Но радость его сразу потускнела, когда он узнал, что надо сейчас уезжать, а дедушка ехать не может. Что Гармиса и Гликерию нельзя бросить, Никий понимал, но легче от этого ему не было. И только обещание Дионисия приехать, приехать вскоре с Гликерией, с Карпом и с Негром, несколько утешило мальчика: дедушка свои обещания выполнял свято.
Гемиола остановилась на пустынном берегу, в маленькой укрытой бухточке около Остии. Невдалеке стояла убогая, покосившаяся хижинка.
Едва матросы успели бросить якорь, как из дверей вышел седой высокий старик и направился к берегу.
— Благополучно? — приглушенным голосом спросил он капитана, обнимая его, и низко поклонился Титу: — Посиди у меня в хижине, дорогой гость! Сейчас я снаряжу лодку. Несколько часов — и ты в Риме.
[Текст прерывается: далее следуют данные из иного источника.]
/-! `updPool`. -/

@[simp] theorem updPool_clk (s : State) (p k : Nat) (f : Pool → Pool) : (updPool s p k f).clk = s.clk := rfl
@[simp] theorem updPool_mem (s : State) (p k : Nat) (f : Pool → Pool) : (updPool s p k f).mem = s.mem := rfl
@[simp] theorem updPool_wbuf (s : State) (p k : Nat) (f : Pool → Pool) : (updPool s p k f).wbuf = s.wbuf := rfl
@[simp] theorem updPool_cur (s : State) (p k : Nat) (f : Pool → Pool) : (updPool s p k f).cur = s.cur := rfl
@[simp] theorem updPool_agenda (s : State) (p k : Nat) (f : Pool → Pool) : (updPool s p k f).agenda = s.agenda := rfl
@[simp] theorem updPool_turn (s : State) (p k : Nat) (f : Pool → Pool) : (updPool s p k f).turn = s.turn := rfl
@[simp] theorem updPool_drawn (s : State) (p k : Nat) (f : Pool → Pool) : (updPool s p k f).drawn = s.drawn := rfl
@[simp] theorem updPool_teams (s : State) (p k : Nat) (f : Pool → Pool) : (updPool s p k f).teams = s.teams := rfl
@[simp] theorem updPool_grids (s : State) (p k : Nat) (f : Pool → Pool) : (updPool s p k f).grids = s.grids := rfl
@[simp] theorem updPool_parked (s : State) (p k : Nat) (f : Pool → Pool) : (updPool s p k f).parked = s.parked := rfl
@[simp] theorem updPool_saves (s : State) (p k : Nat) (f : Pool → Pool) : (updPool s p k f).saves = s.saves := rfl
@[simp] theorem updPool_nextGrid (s : State) (p k : Nat) (f : Pool → Pool) : (updPool s p k f).nextGrid = s.nextGrid := rfl
@[simp] theorem updPool_clusters (s : State) (p k : Nat) (f : Pool → Pool) : (updPool s p k f).clusters = s.clusters := rfl
@[simp] theorem updPool_coreRegs (s : State) (p k : Nat) (f : Pool → Pool) : (updPool s p k f).coreRegs = s.coreRegs := rfl
@[simp] theorem updPool_l1 (s : State) (p k : Nat) (f : Pool → Pool) : (updPool s p k f).l1 = s.l1 := rfl
@[simp] theorem updPool_guests (s : State) (p k : Nat) (f : Pool → Pool) : (updPool s p k f).guests = s.guests := rfl
@[simp] theorem updPool_monitors (s : State) (p k : Nat) (f : Pool → Pool) : (updPool s p k f).monitors = s.monitors := rfl
@[simp] theorem updPool_records (s : State) (p k : Nat) (f : Pool → Pool) : (updPool s p k f).records = s.records := rfl
@[simp] theorem updPool_queues (s : State) (p k : Nat) (f : Pool → Pool) : (updPool s p k f).queues = s.queues := rfl
@[simp] theorem updPool_pkg (s : State) (p k : Nat) (f : Pool → Pool) : (updPool s p k f).pkg = s.pkg := rfl
@[simp] theorem updPool_budgets (s : State) (p k : Nat) (f : Pool → Pool) : (updPool s p k f).budgets = s.budgets := rfl
@[simp] theorem updPool_fabric (s : State) (p k : Nat) (f : Pool → Pool) : (updPool s p k f).fabric = s.fabric := rfl
@[simp] theorem updPool_host (s : State) (p k : Nat) (f : Pool → Pool) : (updPool s p k f).host = s.host := rfl
@[simp] theorem updPool_boot (s : State) (p k : Nat) (f : Pool → Pool) : (updPool s p k f).boot = s.boot := rfl

/-! `updCluster`. -/

@[simp] theorem updCluster_clk (s : State) (c : ClusterRef) (f : Cluster → Cluster) : (updCluster s c f).clk = s.clk := rfl
@[simp] theorem updCluster_mem (s : State) (c : ClusterRef) (f : Cluster → Cluster) : (updCluster s c f).mem = s.mem := rfl
@[simp] theorem updCluster_wbuf (s : State) (c : ClusterRef) (f : Cluster → Cluster) : (updCluster s c f).wbuf = s.wbuf := rfl
@[simp] theorem updCluster_cur (s : State) (c : ClusterRef) (f : Cluster → Cluster) : (updCluster s c f).cur = s.cur := rfl
@[simp] theorem updCluster_agenda (s : State) (c : ClusterRef) (f : Cluster → Cluster) : (updCluster s c f).agenda = s.agenda := rfl
@[simp] theorem updCluster_turn (s : State) (c : ClusterRef) (f : Cluster → Cluster) : (updCluster s c f).turn = s.turn := rfl
@[simp] theorem updCluster_drawn (s : State) (c : ClusterRef) (f : Cluster → Cluster) : (updCluster s c f).drawn = s.drawn := rfl
@[simp] theorem updCluster_teams (s : State) (c : ClusterRef) (f : Cluster → Cluster) : (updCluster s c f).teams = s.teams := rfl
@[simp] theorem updCluster_grids (s : State) (c : ClusterRef) (f : Cluster → Cluster) : (updCluster s c f).grids = s.grids := rfl
@[simp] theorem updCluster_parked (s : State) (c : ClusterRef) (f : Cluster → Cluster) : (updCluster s c f).parked = s.parked := rfl
@[simp] theorem updCluster_saves (s : State) (c : ClusterRef) (f : Cluster → Cluster) : (updCluster s c f).saves = s.saves := rfl
@[simp] theorem updCluster_nextGrid (s : State) (c : ClusterRef) (f : Cluster → Cluster) : (updCluster s c f).nextGrid = s.nextGrid := rfl
@[simp] theorem updCluster_coreRegs (s : State) (c : ClusterRef) (f : Cluster → Cluster) : (updCluster s c f).coreRegs = s.coreRegs := rfl
@[simp] theorem updCluster_l1 (s : State) (c : ClusterRef) (f : Cluster → Cluster) : (updCluster s c f).l1 = s.l1 := rfl
@[simp] theorem updCluster_guests (s : State) (c : ClusterRef) (f : Cluster → Cluster) : (updCluster s c f).guests = s.guests := rfl
@[simp] theorem updCluster_monitors (s : State) (c : ClusterRef) (f : Cluster → Cluster) : (updCluster s c f).monitors = s.monitors := rfl
@[simp] theorem updCluster_records (s : State) (c : ClusterRef) (f : Cluster → Cluster) : (updCluster s c f).records = s.records := rfl
@[simp] theorem updCluster_parts (s : State) (c : ClusterRef) (f : Cluster → Cluster) : (updCluster s c f).parts = s.parts := rfl
@[simp] theorem updCluster_queues (s : State) (c : ClusterRef) (f : Cluster → Cluster) : (updCluster s c f).queues = s.queues := rfl
@[simp] theorem updCluster_pkg (s : State) (c : ClusterRef) (f : Cluster → Cluster) : (updCluster s c f).pkg = s.pkg := rfl
@[simp] theorem updCluster_budgets (s : State) (c : ClusterRef) (f : Cluster → Cluster) : (updCluster s c f).budgets = s.budgets := rfl
@[simp] theorem updCluster_fabric (s : State) (c : ClusterRef) (f : Cluster → Cluster) : (updCluster s c f).fabric = s.fabric := rfl
@[simp] theorem updCluster_host (s : State) (c : ClusterRef) (f : Cluster → Cluster) : (updCluster s c f).host = s.host := rfl
@[simp] theorem updCluster_boot (s : State) (c : ClusterRef) (f : Cluster → Cluster) : (updCluster s c f).boot = s.boot := rfl

/-! `updHq`. -/

@[simp] theorem updHq_clk (s : State) (c : ClusterRef) (n : Nat) (f : HwQueue → HwQueue) : (updHq s c n f).clk = s.clk := rfl
@[simp] theorem updHq_mem (s : State) (c : ClusterRef) (n : Nat) (f : HwQueue → HwQueue) : (updHq s c n f).mem = s.mem := rfl
@[simp] theorem updHq_wbuf (s : State) (c : ClusterRef) (n : Nat) (f : HwQueue → HwQueue) : (updHq s c n f).wbuf = s.wbuf := rfl
@[simp] theorem updHq_cur (s : State) (c : ClusterRef) (n : Nat) (f : HwQueue → HwQueue) : (updHq s c n f).cur = s.cur := rfl
@[simp] theorem updHq_agenda (s : State) (c : ClusterRef) (n : Nat) (f : HwQueue → HwQueue) : (updHq s c n f).agenda = s.agenda := rfl
@[simp] theorem updHq_turn (s : State) (c : ClusterRef) (n : Nat) (f : HwQueue → HwQueue) : (updHq s c n f).turn = s.turn := rfl
@[simp] theorem updHq_drawn (s : State) (c : ClusterRef) (n : Nat) (f : HwQueue → HwQueue) : (updHq s c n f).drawn = s.drawn := rfl
@[simp] theorem updHq_teams (s : State) (c : ClusterRef) (n : Nat) (f : HwQueue → HwQueue) : (updHq s c n f).teams = s.teams := rfl
@[simp] theorem updHq_grids (s : State) (c : ClusterRef) (n : Nat) (f : HwQueue → HwQueue) : (updHq s c n f).grids = s.grids := rfl
@[simp] theorem updHq_parked (s : State) (c : ClusterRef) (n : Nat) (f : HwQueue → HwQueue) : (updHq s c n f).parked = s.parked := rfl
@[simp] theorem updHq_saves (s : State) (c : ClusterRef) (n : Nat) (f : HwQueue → HwQueue) : (updHq s c n f).saves = s.saves := rfl
@[simp] theorem updHq_nextGrid (s : State) (c : ClusterRef) (n : Nat) (f : HwQueue → HwQueue) : (updHq s c n f).nextGrid = s.nextGrid := rfl
@[simp] theorem updHq_coreRegs (s : State) (c : ClusterRef) (n : Nat) (f : HwQueue → HwQueue) : (updHq s c n f).coreRegs = s.coreRegs := rfl
@[simp] theorem updHq_l1 (s : State) (c : ClusterRef) (n : Nat) (f : HwQueue → HwQueue) : (updHq s c n f).l1 = s.l1 := rfl
@[simp] theorem updHq_guests (s : State) (c : ClusterRef) (n : Nat) (f : HwQueue → HwQueue) : (updHq s c n f).guests = s.guests := rfl
@[simp] theorem updHq_monitors (s : State) (c : ClusterRef) (n : Nat) (f : HwQueue → HwQueue) : (updHq s c n f).monitors = s.monitors := rfl
@[simp] theorem updHq_records (s : State) (c : ClusterRef) (n : Nat) (f : HwQueue → HwQueue) : (updHq s c n f).records = s.records := rfl
@[simp] theorem updHq_parts (s : State) (c : ClusterRef) (n : Nat) (f : HwQueue → HwQueue) : (updHq s c n f).parts = s.parts := rfl
@[simp] theorem updHq_queues (s : State) (c : ClusterRef) (n : Nat) (f : HwQueue → HwQueue) : (updHq s c n f).queues = s.queues := rfl
@[simp] theorem updHq_pkg (s : State) (c : ClusterRef) (n : Nat) (f : HwQueue → HwQueue) : (updHq s c n f).pkg = s.pkg := rfl
@[simp] theorem updHq_budgets (s : State) (c : ClusterRef) (n : Nat) (f : HwQueue → HwQueue) : (updHq s c n f).budgets = s.budgets := rfl
@[simp] theorem updHq_fabric (s : State) (c : ClusterRef) (n : Nat) (f : HwQueue → HwQueue) : (updHq s c n f).fabric = s.fabric := rfl
@[simp] theorem updHq_host (s : State) (c : ClusterRef) (n : Nat) (f : HwQueue → HwQueue) : (updHq s c n f).host = s.host := rfl
@[simp] theorem updHq_boot (s : State) (c : ClusterRef) (n : Nat) (f : HwQueue → HwQueue) : (updHq s c n f).boot = s.boot := rfl

/-! `updCoreRegs`. -/

@[simp] theorem updCoreRegs_clk (s : State) (c : Nat) (f : CoreRegs → CoreRegs) : (updCoreRegs s c f).clk = s.clk := rfl
@[simp] theorem updCoreRegs_mem (s : State) (c : Nat) (f : CoreRegs → CoreRegs) : (updCoreRegs s c f).mem = s.mem := rfl
@[simp] theorem updCoreRegs_wbuf (s : State) (c : Nat) (f : CoreRegs → CoreRegs) : (updCoreRegs s c f).wbuf = s.wbuf := rfl
@[simp] theorem updCoreRegs_cur (s : State) (c : Nat) (f : CoreRegs → CoreRegs) : (updCoreRegs s c f).cur = s.cur := rfl
@[simp] theorem updCoreRegs_agenda (s : State) (c : Nat) (f : CoreRegs → CoreRegs) : (updCoreRegs s c f).agenda = s.agenda := rfl
@[simp] theorem updCoreRegs_turn (s : State) (c : Nat) (f : CoreRegs → CoreRegs) : (updCoreRegs s c f).turn = s.turn := rfl
@[simp] theorem updCoreRegs_drawn (s : State) (c : Nat) (f : CoreRegs → CoreRegs) : (updCoreRegs s c f).drawn = s.drawn := rfl
@[simp] theorem updCoreRegs_teams (s : State) (c : Nat) (f : CoreRegs → CoreRegs) : (updCoreRegs s c f).teams = s.teams := rfl
@[simp] theorem updCoreRegs_grids (s : State) (c : Nat) (f : CoreRegs → CoreRegs) : (updCoreRegs s c f).grids = s.grids := rfl
@[simp] theorem updCoreRegs_parked (s : State) (c : Nat) (f : CoreRegs → CoreRegs) : (updCoreRegs s c f).parked = s.parked := rfl
@[simp] theorem updCoreRegs_saves (s : State) (c : Nat) (f : CoreRegs → CoreRegs) : (updCoreRegs s c f).saves = s.saves := rfl
@[simp] theorem updCoreRegs_nextGrid (s : State) (c : Nat) (f : CoreRegs → CoreRegs) : (updCoreRegs s c f).nextGrid = s.nextGrid := rfl
@[simp] theorem updCoreRegs_clusters (s : State) (c : Nat) (f : CoreRegs → CoreRegs) : (updCoreRegs s c f).clusters = s.clusters := rfl
@[simp] theorem updCoreRegs_l1 (s : State) (c : Nat) (f : CoreRegs → CoreRegs) : (updCoreRegs s c f).l1 = s.l1 := rfl
@[simp] theorem updCoreRegs_guests (s : State) (c : Nat) (f : CoreRegs → CoreRegs) : (updCoreRegs s c f).guests = s.guests := rfl
@[simp] theorem updCoreRegs_monitors (s : State) (c : Nat) (f : CoreRegs → CoreRegs) : (updCoreRegs s c f).monitors = s.monitors := rfl
@[simp] theorem updCoreRegs_records (s : State) (c : Nat) (f : CoreRegs → CoreRegs) : (updCoreRegs s c f).records = s.records := rfl
@[simp] theorem updCoreRegs_parts (s : State) (c : Nat) (f : CoreRegs → CoreRegs) : (updCoreRegs s c f).parts = s.parts := rfl
@[simp] theorem updCoreRegs_queues (s : State) (c : Nat) (f : CoreRegs → CoreRegs) : (updCoreRegs s c f).queues = s.queues := rfl
@[simp] theorem updCoreRegs_pkg (s : State) (c : Nat) (f : CoreRegs → CoreRegs) : (updCoreRegs s c f).pkg = s.pkg := rfl
@[simp] theorem updCoreRegs_budgets (s : State) (c : Nat) (f : CoreRegs → CoreRegs) : (updCoreRegs s c f).budgets = s.budgets := rfl
@[simp] theorem updCoreRegs_fabric (s : State) (c : Nat) (f : CoreRegs → CoreRegs) : (updCoreRegs s c f).fabric = s.fabric := rfl
@[simp] theorem updCoreRegs_host (s : State) (c : Nat) (f : CoreRegs → CoreRegs) : (updCoreRegs s c f).host = s.host := rfl
@[simp] theorem updCoreRegs_boot (s : State) (c : Nat) (f : CoreRegs → CoreRegs) : (updCoreRegs s c f).boot = s.boot := rfl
Рим испугал и оглушил Никия, и с каждым шагом в этом грохоте и суете ему становилось страшнее. Сначала он спрашивал Тита и сообщал ему свои впечатления («Какие улицы! Да у нас в Вязах грядки шире!»), но скоро замолчал и, крепко ухватившись за руку дяди, только и думал о том, как бы ему не потеряться. Людской гомон, стук молотков и визг пил в мастерских, широко открытых на улицу, зазывания торговцев, выкрики разносчиков, предлагавших фрукты, хлеб и свежую воду, — все сливалось в такой гул, что и взрослому можно было с непривычки растеряться. Людская толпа заполняла полутемные, грязные узкие улицы, которые казались еще уже от высоких, трех- и четырехэтажных, домов; люди шли, бежали, толкались, обгоняли друг друга и друг на друга наталкивались. У мальчика, привыкшего к безмолвию деревни, к ее неторопливой, размеренной жизни, голова шла кругом. Ноги его скользили в жидкой грязи; чья-то корзинка больно стукнула его по голове; кто-то заехал локтем в нос. Вдруг люди шарахнулись и стали жаться к грязным, потрескавшимся стенам домов: четверо дюжих рабов в новеньких золотисто-рыжих туниках, расталкивая и расшвыривая людей, несли серединой улицы, заняв ее чуть ли не целиком, открытые носилки, в которых полулежал, полусидел молодой человек. Он был завит и надушен; на пальцах его и в ушах сверкали драгоценные камни. Он оглядывал толпу с презрительно-покровительственной усмешкой, которая обижала больше ударов.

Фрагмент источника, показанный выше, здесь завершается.